The other night I was feeling a little beaten down, so after my shower I slathered my face in a dead sea mud mask. It’s a small act of self care, but that combined with a cup of hot tea can sure feel like going to the spa for pennies on the (hundred) dollar. By then it was about 9:30 and the boys were asleep so I sat down at the kitchen table to do some writing in the silence that’s become really rare in our house. Before my mind will wander freely in that way, though, it has the annoying habit of first scanning the periphery for any dangling tasks. That night, on the brain-menu was (1) culling a sick chicken and (2) planting a eucalyptus tree given to us by E’s mom.
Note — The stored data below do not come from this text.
-- ==== Sys2Proof/Certificates/Slice0/Obligations.lean ====
section
/-! DEFINITION. The statements about the model that the provers are asked to prove. -/

open Sys2Proof Sys2Proof.Machine

/-- A step runs the front command on the queue's rest; on an empty queue one timing cycle passes. Derived from
10_object_dictionary.md, 01_architecture_and_frame.md, 02_timing_synthesiser.md. -/
def Obligations.StepRunsTheFrontCommand : Prop :=
  (∀ (c : Instr) (cs : List Instr) (s : State), s.pending = c :: cs → step s = exec c { s with pending := cs }) ∧
  (∀ (s : State), s.pending = [] → step s = .next s.idle ∧ s.idle.frame.up = s.frame.up + 1 ∧
    s.idle = { s with frame := s.idle.frame, timing := s.idle.timing, fresh := s.idle.fresh } ∧
    s.idle.frame.frame = s.frame.frame ∧
    (s.frame.running = true → s.idle.frame.tc = min (s.frame.tc + 1) 2999))

/-- PORT_SEL, BW and JC, DIV_MODE, a divider commit and the tracking target: accepted writes, and a target out of
range. Derived from 02_timing_synthesiser.md. -/
def Obligations.TimingLoopWrites : Prop :=
  ∀ (s : State) (w : Wr), Safety.wf s = true →
  (∀ v, v = Safety.valueOf s w 0x2002 0 → Safety.admits s w 0x2002 0 = true →
    (s.coasting = true →
      exec (.portSelWrite w) s = .next (Safety.served
        (((s.set TC_REF_PORT_SEL (v.bits 4 4)).set TC_STATUS_STATE 5).set TC_STATUS_REF_OFF_FREQ 0).loseTrim
        w.q 0x2002 0 stOk)) ∧
    (s.modeNow = modeBoot → s.on TC_STATUS_LOCK = false → (s.tc = 1 ∨ s.searching = true) →
      exec (.portSelWrite w) s = .next (Safety.served
        ((if s.searching then s.abandonSearch else s).set TC_REF_PORT_SEL (v.bits 4 4)).startSearch w.q 0x2002 0 stOk)) ∧
    (s.coasting = false → s.modeNow ≠ modeBoot →
      exec (.portSelWrite w) s = .next (s.answerWrite w.q 0x2002 0 stState))) ∧
  (∀ v, v = Safety.valueOf s w 0x2001 0 → Safety.admits s w 0x2001 0 = true →
    (v.bits 3 0 ≤ 6 → v.bits 5 5 = s.get TC_CONTROL_DIV_MODE →
      exec (.loopBandwidthWrite w) s = .next (Safety.served (Safety.afterControl (s.setWord 0x2001 0 v)) w.q 0x2001 0 stOk)) ∧
    (6 < v.bits 3 0 → exec (.loopBandwidthWrite w) s = .next (s.answerWrite w.q 0x2001 0 stRange)) ∧
    (v.bits 3 0 ≤ 6 → s.get TC_CONTROL_DIV_MODE = 1 → v.bits 5 5 = 0 →
      exec (.divModeWrite w) s = .next (Safety.served
        (Safety.afterControl (((s.setWord 0x2001 0 v).setWord 0x2004 0 (s.word 0x2003 0)).setWord 0x2004 1 (s.word 0x2003 1)))
        w.q 0x2001 0 stOk)) ∧
    (v.bits 3 0 ≤ 6 → s.get TC_CONTROL_DIV_MODE = 0 → v.bits 5 5 = 1 →
      exec (.divModeWrite w) s = .next (Safety.served
        (Safety.afterControl (((s.setWord 0x2001 0 v).setI TC_TRACK_NOW (offsetOf s.prescale s.offsetLsb)).setI
          TC_TRACK_TARGET (offsetOf s.prescale s.offsetLsb))) w.q 0x2001 0 stOk))) ∧
  (Safety.admits s w 0x2005 0 = true → (Safety.valueOf s w 0x2005 0).bits 0 0 = 1 →
    (s.coasting = false → s.divOk = true →
      exec (.divCommit w) s = .next (Safety.served
        ({ s.set TC_STATUS_DIV_DISCARD 0 with timing := { s.timing with commit := some (s.get TC_DIV_NEXT_PRESCALE,
            if s.on TC_CONTROL_DIV_MODE then none
            else some (16777215 * s.get TC_DIV_NEXT_NINT + s.get TC_DIV_NEXT_FRAC)) } })
        w.q 0x2005 0 stOk)) ∧
    (s.divOk = false → exec (.divCommit w) s = .next ((s.set TC_STATUS_DIV_DISCARD 0).answerWrite w.q 0x2005 0 stRange)) ∧
    (s.coasting = true → s.divOk = true →
      exec (.divCommit w) s = .next ((s.set TC_STATUS_DIV_DISCARD 0).answerWrite w.q 0x2005 0 stState))) ∧
  (∀ v, v = Safety.valueOf s w 0x2006 0 → Safety.admits s w 0x2006 0 = true →
    ((signedOf 32 v.toNat).natAbs ≤ 51200000 →
      exec (.trackTargetWrite w) s = .next (Safety.served (s.setWord 0x2006 0 v) w.q 0x2006 0 stOk)) ∧
    (51200000 < (signedOf 32 v.toNat).natAbs →
      exec (.trackTargetWrite w) s = .next (s.answerWrite w.q 0x2006 0 stRange)))
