/-! `State.setLoop`, `State.setFine` -/

@[simp] theorem State.setLoop_pending (l : LoopSt) : (s.setLoop l).pending = s.pending := rfl
@[simp] theorem State.setLoop_objs (l : LoopSt) : (s.setLoop l).objs = s.objs := rfl
@[simp] theorem State.setLoop_force (l : LoopSt) : (s.setLoop l).force = s.force := rfl
@[simp] theorem State.setLoop_deferred (l : LoopSt) : (s.setLoop l).deferred = s.deferred := rfl
@[simp] theorem State.setLoop_fresh (l : LoopSt) : (s.setLoop l).fresh = s.fresh := rfl
@[simp] theorem State.setLoop_frame (l : LoopSt) : (s.setLoop l).frame = s.frame := rfl
@[simp] theorem State.setLoop_time (l : LoopSt) : (s.setLoop l).time = s.time := rfl
@[simp] theorem State.setLoop_pds (l : LoopSt) : (s.setLoop l).pds = s.pds := rfl
@[simp] theorem State.setLoop_ev (l : LoopSt) : (s.setLoop l).ev = s.ev := rfl
@[simp] theorem State.setLoop_pairs (l : LoopSt) : (s.setLoop l).pairs = s.pairs := rfl
@[simp] theorem State.setLoop_portA (l : LoopSt) : (s.setLoop l).portA = s.portA := rfl
@[simp] theorem State.setLoop_portB (l : LoopSt) : (s.setLoop l).portB = s.portB := rfl
@[simp] theorem State.setLoop_lastPort (l : LoopSt) : (s.setLoop l).lastPort = s.lastPort := rfl
@[simp] theorem State.setLoop_tokens (l : LoopSt) : (s.setLoop l).tokens = s.tokens := rfl
@[simp] theorem State.setLoop_svc (l : LoopSt) : (s.setLoop l).svc = s.svc := rfl
@[simp] theorem State.setLoop_arbMask (l : LoopSt) : (s.setLoop l).arbMask = s.arbMask := rfl
@[simp] theorem State.setLoop_boot (l : LoopSt) : (s.setLoop l).boot = s.boot := rfl
@[simp] theorem State.setLoop_mode (l : LoopSt) : (s.setLoop l).mode = s.mode := rfl
@[simp] theorem State.setLoop_pow (l : LoopSt) : (s.setLoop l).pow = s.pow := rfl
@[simp] theorem State.setLoop_perf (l : LoopSt) : (s.setLoop l).perf = s.perf := rfl
@[simp] theorem State.setLoop_fault (l : LoopSt) : (s.setLoop l).fault = s.fault := rfl
@[simp] theorem State.setLoop_safe (l : LoopSt) : (s.setLoop l).safe = s.safe := rfl
@[simp] theorem State.setLoop_supply (l : LoopSt) : (s.setLoop l).supply = s.supply := rfl
@[simp] theorem State.setLoop_rst (l : LoopSt) : (s.setLoop l).rst = s.rst := rfl
@[simp] theorem State.setLoop_lanes (l : LoopSt) : (s.setLoop l).lanes = s.lanes := rfl
@[simp] theorem State.setLoop_mons (l : LoopSt) : (s.setLoop l).mons = s.mons := rfl
@[simp] theorem State.setLoop_commit (l : LoopSt) : (s.setLoop l).commit = s.commit := rfl
@[simp] theorem State.setLoop_tiles (l : LoopSt) : (s.setLoop l).tiles = s.tiles := rfl
@[simp] theorem State.setLoop_notes (l : LoopSt) : (s.setLoop l).notes = s.notes := rfl
@[simp] theorem State.setLoop_clocks (l : LoopSt) : (s.setLoop l).clocks = s.clocks := rfl
@[simp] theorem State.setLoop_cal (l : LoopSt) : (s.setLoop l).cal = s.cal := rfl
@[simp] theorem State.setLoop_survey (l : LoopSt) : (s.setLoop l).survey = s.survey := rfl
@[simp] theorem State.setLoop_loop (l : LoopSt) : (s.setLoop l).timing.loop = l := rfl
@[simp] theorem State.setFine_pending (n : Nat) : (s.setFine n).pending = s.pending := rfl
@[simp] theorem State.setFine_objs (n : Nat) : (s.setFine n).objs = s.objs := rfl
@[simp] theorem State.setFine_force (n : Nat) : (s.setFine n).force = s.force := rfl
@[simp] theorem State.setFine_deferred (n : Nat) : (s.setFine n).deferred = s.deferred := rfl
@[simp] theorem State.setFine_fresh (n : Nat) : (s.setFine n).fresh = s.fresh := rfl
@[simp] theorem State.setFine_frame (n : Nat) : (s.setFine n).frame = s.frame := rfl
@[simp] theorem State.setFine_time (n : Nat) : (s.setFine n).time = s.time := rfl
@[simp] theorem State.setFine_pds (n : Nat) : (s.setFine n).pds = s.pds := rfl
@[simp] theorem State.setFine_ev (n : Nat) : (s.setFine n).ev = s.ev := rfl
@[simp] theorem State.setFine_pairs (n : Nat) : (s.setFine n).pairs = s.pairs := rfl
@[simp] theorem State.setFine_portA (n : Nat) : (s.setFine n).portA = s.portA := rfl
@[simp] theorem State.setFine_portB (n : Nat) : (s.setFine n).portB = s.portB := rfl
@[simp] theorem State.setFine_lastPort (n : Nat) : (s.setFine n).lastPort = s.lastPort := rfl
@[simp] theorem State.setFine_tokens (n : Nat) : (s.setFine n).tokens = s.tokens := rfl
@[simp] theorem State.setFine_svc (n : Nat) : (s.setFine n).svc = s.svc := rfl
@[simp] theorem State.setFine_arbMask (n : Nat) : (s.setFine n).arbMask = s.arbMask := rfl
@[simp] theorem State.setFine_boot (n : Nat) : (s.setFine n).boot = s.boot := rfl
@[simp] theorem State.setFine_mode (n : Nat) : (s.setFine n).mode = s.mode := rfl
@[simp] theorem State.setFine_pow (n : Nat) : (s.setFine n).pow = s.pow := rfl
@[simp] theorem State.setFine_perf (n : Nat) : (s.setFine n).perf = s.perf := rfl
@[simp] theorem State.setFine_fault (n : Nat) : (s.setFine n).fault = s.fault := rfl
@[simp] theorem State.setFine_safe (n : Nat) : (s.setFine n).safe = s.safe := rfl
@[simp] theorem State.setFine_supply (n : Nat) : (s.setFine n).supply = s.supply := rfl
@[simp] theorem State.setFine_rst (n : Nat) : (s.setFine n).rst = s.rst := rfl
@[simp] theorem State.setFine_lanes (n : Nat) : (s.setFine n).lanes = s.lanes := rfl
@[simp] theorem State.setFine_mons (n : Nat) : (s.setFine n).mons = s.mons := rfl
@[simp] theorem State.setFine_commit (n : Nat) : (s.setFine n).commit = s.commit := rfl
@[simp] theorem State.setFine_tiles (n : Nat) : (s.setFine n).tiles = s.tiles := rfl
@[simp] theorem State.setFine_notes (n : Nat) : (s.setFine n).notes = s.notes := rfl
@[simp] theorem State.setFine_clocks (n : Nat) : (s.setFine n).clocks = s.clocks := rfl
@[simp] theorem State.setFine_cal (n : Nat) : (s.setFine n).cal = s.cal := rfl
@[simp] theorem State.setFine_survey (n : Nat) : (s.setFine n).survey = s.survey := rfl

/-! `State.idle`: the frame counter, and the timing loop with the free values it takes. -/

/-- A cycle of the timing loop changes the loop, and how many free values have been taken. -/
theorem State.loopTick_keeps : s.loopTick =
    { s with timing := { s.timing with loop := s.loopTick.timing.loop }, fresh := s.loopTick.fresh } := by
  unfold State.loopTick
  extract_lets l t
  have h : t = { s with timing := { s.timing with loop := t.timing.loop } } := by
    simp only [t]; split <;> rfl
  clear_value t
  split
  · rw [h]; rfl
  · rw [h]

theorem State.idle_keeps :
    s.idle = { s with frame := s.idle.frame, timing := s.idle.timing, fresh := s.idle.fresh } := by
  unfold State.idle
  extract_lets f t
  rw [t.loopTick_keeps]

theorem State.idle_frame : s.idle.frame =
    { s.frame with up := s.frame.up + 1, tc := if s.frame.running then min (s.frame.tc + 1) 2999 else s.frame.tc } := by
  unfold State.idle
  extract_lets f t
  rw [t.loopTick_keeps]

@[simp] theorem State.idle_pending : s.idle.pending = s.pending := by rw [s.idle_keeps]
@[simp] theorem State.idle_objs : s.idle.objs = s.objs := by rw [s.idle_keeps]
@[simp] theorem State.idle_force : s.idle.force = s.force := by rw [s.idle_keeps]
@[simp] theorem State.idle_deferred : s.idle.deferred = s.deferred := by rw [s.idle_keeps]
@[simp] theorem State.idle_time : s.idle.time = s.time := by rw [s.idle_keeps]
@[simp] theorem State.idle_pds : s.idle.pds = s.pds := by rw [s.idle_keeps]
@[simp] theorem State.idle_ev : s.idle.ev = s.ev := by rw [s.idle_keeps]
@[simp] theorem State.idle_pairs : s.idle.pairs = s.pairs := by rw [s.idle_keeps]
@[simp] theorem State.idle_portA : s.idle.portA = s.portA := by rw [s.idle_keeps]
@[simp] theorem State.idle_portB : s.idle.portB = s.portB := by rw [s.idle_keeps]
@[simp] theorem State.idle_lastPort : s.idle.lastPort = s.lastPort := by rw [s.idle_keeps]
@[simp] theorem State.idle_tokens : s.idle.tokens = s.tokens := by rw [s.idle_keeps]
@[simp] theorem State.idle_svc : s.idle.svc = s.svc := by rw [s.idle_keeps]
@[simp] theorem State.idle_arbMask : s.idle.arbMask = s.arbMask := by rw [s.idle_keeps]
@[simp] theorem State.idle_boot : s.idle.boot = s.boot := by rw [s.idle_keeps]
@[simp] theorem State.idle_mode : s.idle.mode = s.mode := by rw [s.idle_keeps]
@[simp] theorem State.idle_pow : s.idle.pow = s.pow := by rw [s.idle_keeps]
@[simp] theorem State.idle_perf : s.idle.perf = s.perf := by rw [s.idle_keeps]
@[simp] theorem State.idle_fault : s.idle.fault = s.fault := by rw [s.idle_keeps]
@[simp] theorem State.idle_safe : s.idle.safe = s.safe := by rw [s.idle_keeps]
@[simp] theorem State.idle_supply : s.idle.supply = s.supply := by rw [s.idle_keeps]
@[simp] theorem State.idle_rst : s.idle.rst = s.rst := by rw [s.idle_keeps]
@[simp] theorem State.idle_lanes : s.idle.lanes = s.lanes := by rw [s.idle_keeps]
@[simp] theorem State.idle_mons : s.idle.mons = s.mons := by rw [s.idle_keeps]
@[simp] theorem State.idle_commit : s.idle.commit = s.commit := by rw [s.idle_keeps]
@[simp] theorem State.idle_tiles : s.idle.tiles = s.tiles := by rw [s.idle_keeps]
@[simp] theorem State.idle_notes : s.idle.notes = s.notes := by rw [s.idle_keeps]
@[simp] theorem State.idle_clocks : s.idle.clocks = s.clocks := by rw [s.idle_keeps]
@[simp] theorem State.idle_cal : s.idle.cal = s.cal := by rw [s.idle_keeps]
@[simp] theorem State.idle_survey : s.idle.survey = s.survey := by rw [s.idle_keeps]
We’d separated the narcoleptic chicken from the rest of the flock a few days prior, on account of her green poo and the fact that sleeping (or otherwise nonmoving) chickens become speed bumps when moving the chicken pens and that’s not fun for anybody. We separated her in hopes that VIP access to food and water and peace might revive her, with no such luck. When she started falling asleep in the waterer and flies set in we concluded her situation was probably terminal. With our healthy critter population around here, a hole to bury said dead chicken seemed in order. And thinking of the hole led me to thinking about the coincidence that completing task #2 would also require a hole. And thinking of planting a tree led me to thinking that a decomposing chicken carcass might offer some pretty awesome nutrition for a tree being transplanted at such an inappropriate time of year, and that this marriage of tasks would require the digging of only one hole. And then I got to thinking how digging a hole deep enough to bury a chicken and plant a tree at 9:30 at night through dry sod didn’t sound very fun. But then I remembered the scar left in the earth by the epic pile of debris I cleared a few weeks back. It sat there like the tender skin that’s left under a blister when you finally pull the skin, looking at me every time I’d go down to take care of the chickens. There’s no vegetation but it’s alive with bugs; the dirt was soft, still moist but becoming more callused with each passing day.
And before I could stop myself, I popped the question to E if he wanted to help me with my mission. I told him I’d do the digging if he wielded the hatchet, and afterward we both felt like we got the best side of that arrangement. I set out to digging a very deep hole in the moonlight down there while the potted tree looked on. “Deeper” it would whisper every time I looked over my shoulder at it. E came down with the chicken and block of wood a bit later, and in what felt like just a few minutes the deed was done and E and I stood across from one another looking at the eucalyptus that we just planted together. It’s a strange universal relationship between the life of that tree and the death of that bird, the ugliness of the pile that was there and the beauty of the tree that will restore that place. I like thinking that for the next 30 years, that spot gets a shot at being awesome and enjoyable instead of just dumped on. One could make any number of allusions to Phoenix here, but I’m not feeling so clever.
I went in to wash my hands and realized I had my mud mask on that entire time and E never even gave me a hard time about it. He’s a good man, and probably didn’t want to make me feel self-conscious. He also probably realized that if he said something I would have stopped digging to go in and rinse my face and he would have been left holding the shovel. He’s good and smart. So I rinsed that off, and even though it didn’t leave me more beautiful I felt rejuvenated in a new and strange way. Of course, by then I was just too tired to write so I joined in the silence with the sleeping boys.